Spesso, nei suoi film, interpreta scene di sesso: non prova imbarazzo?
«Quand’ero più giovane ero incosciente e giravo quelle parti senza problemi, perché le consideravo normali, un ritorno alla natura. Oggi confesso di provare una certa difficoltà nel mostrarmi nudo, in un letto, con una donna. Così, devo pensare ad altro. Quando ho fatto l’amore con Marion, nel film Mal di pietre, ho immaginato di eseguire una coreografia».
Quali erano i suoi sogni, da ragazzo?
«A 14 anni mi vedevo attore di teatro. Fantasticavo di avere una famiglia e di camminare da solo, di notte dopo lo spettacolo, per tornare a casa. Ma poi, crescendo, ho capito che la mia strada era il cinema: spesso è migliore della vita».
Lei, figlio d’arte, si è sentito in dovere di fare l’attore?
«Ho iniziato a recitare a 5 anni, con i miei (ha anche una sorella attrice, Esther Garrel, e il nonno era l’attore Maurice Garrel, ndr), poi tutto è venuto con naturalezza. Sono cresciuto circondato da persone fuori dagli schemi, veri artisti. Da quando ero piccolo ho il senso dell’intrattenimento. Oggi, se a una cena gli amici si annoiano, mi sento in difetto e cerco di farli ridere».
Che cosa pensa di aver imparato dai suoi genitori?
«Papà mi ha insegnato la tecnica. Mia madre mi ha portato a vedere un mare di spettacoli. È una donna battagliera, faceva teatro con i detenuti e non si è arresa mai. Ha rappresentato un grande esempio d’impegno umanistico».
Lei si è imposto anche come icona di stile. Che rapporto ha con la moda?
«Mi interessa, mi piace. Apprezzo i bei tessuti. E quando vedo una persona elegante mi viene voglia di parlarci».
Frequenta i social media?
«No, non mi sento adatto.

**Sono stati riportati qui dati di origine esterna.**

/-- The call and the variant under which a word of the opcode table is read. The table's words are addresses: they hold
neither the format nor the variant that 30 R82 decodes by, so the model takes a bus read below `CART_BASE`, else the
first of three variants whose `CPU_WRITE` row has this address as its `match`, else a bus read. DESIGN CHOICE, log 12. -/
def tableContext (p : Params) (a : Addr) : Format × Variant :=
  if a.toNat < p.cartBase then (.busRead, .mmc5)
  else
    match [Variant.mmc2, .mmc3, .mmc5].find? (exactRow a) with
    | some v => (.cpuWrite, v)
    | none => (.busRead, .mmc5)

/-- The request that a word of the opcode table is: its bits from 0 up are the operand bytes, the bits above `nbits` 0. -/
def tableRequest (p : Params) (nbits w : Nat) : Request :=
  let f := (tableContext p (BitVec.ofNat 16 (w % 2 ^ nbits))).1
  ⟨f, bytesOfNat (operandLength f) (w % 2 ^ nbits)⟩

/-- The variant under which `tableRequest` is decoded. -/
def tableVariant (p : Params) (nbits w : Nat) : Variant := (tableContext p (BitVec.ofNat 16 (w % 2 ^ nbits))).2

/-- The instruction the decoder reads from a word numbered as spec/opcode_table.json numbers it, under the standard
parameters (log 12). -/
def decodeTableWord (nbits w : Nat) : Option Instr :=
  let p := Params.standard
  (decode p (some (tableVariant p nbits w)) (tableRequest p nbits w)).toOption

end Sys2Proof
end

Ma, prima o poi, dovrò decidermi: stare sui social è necessario come fare la lavatrice».
Che cosa ha pensato quando i paparazzi hanno preso d’assalto il suo matrimonio?
«Che le foto, scattate da lontano, erano davvero sfocate».
Prima di salutarmi, Louis ci tiene a dirmi il suo punto di vista sul caso di Harvey Weinstein, il produttore americano travolto dalle accuse di molestie e abusi sessuali. «Dobbiamo fare un esame di coscienza collettivo», spiega. «Il rapporto degli uomini con le donne è ancora basato su un’aggressività primitiva. E non c’è che una strada per cambiare le cose: lasciare che le donne prendano sempre più potere. Siete molto più brave di noi a gestirlo».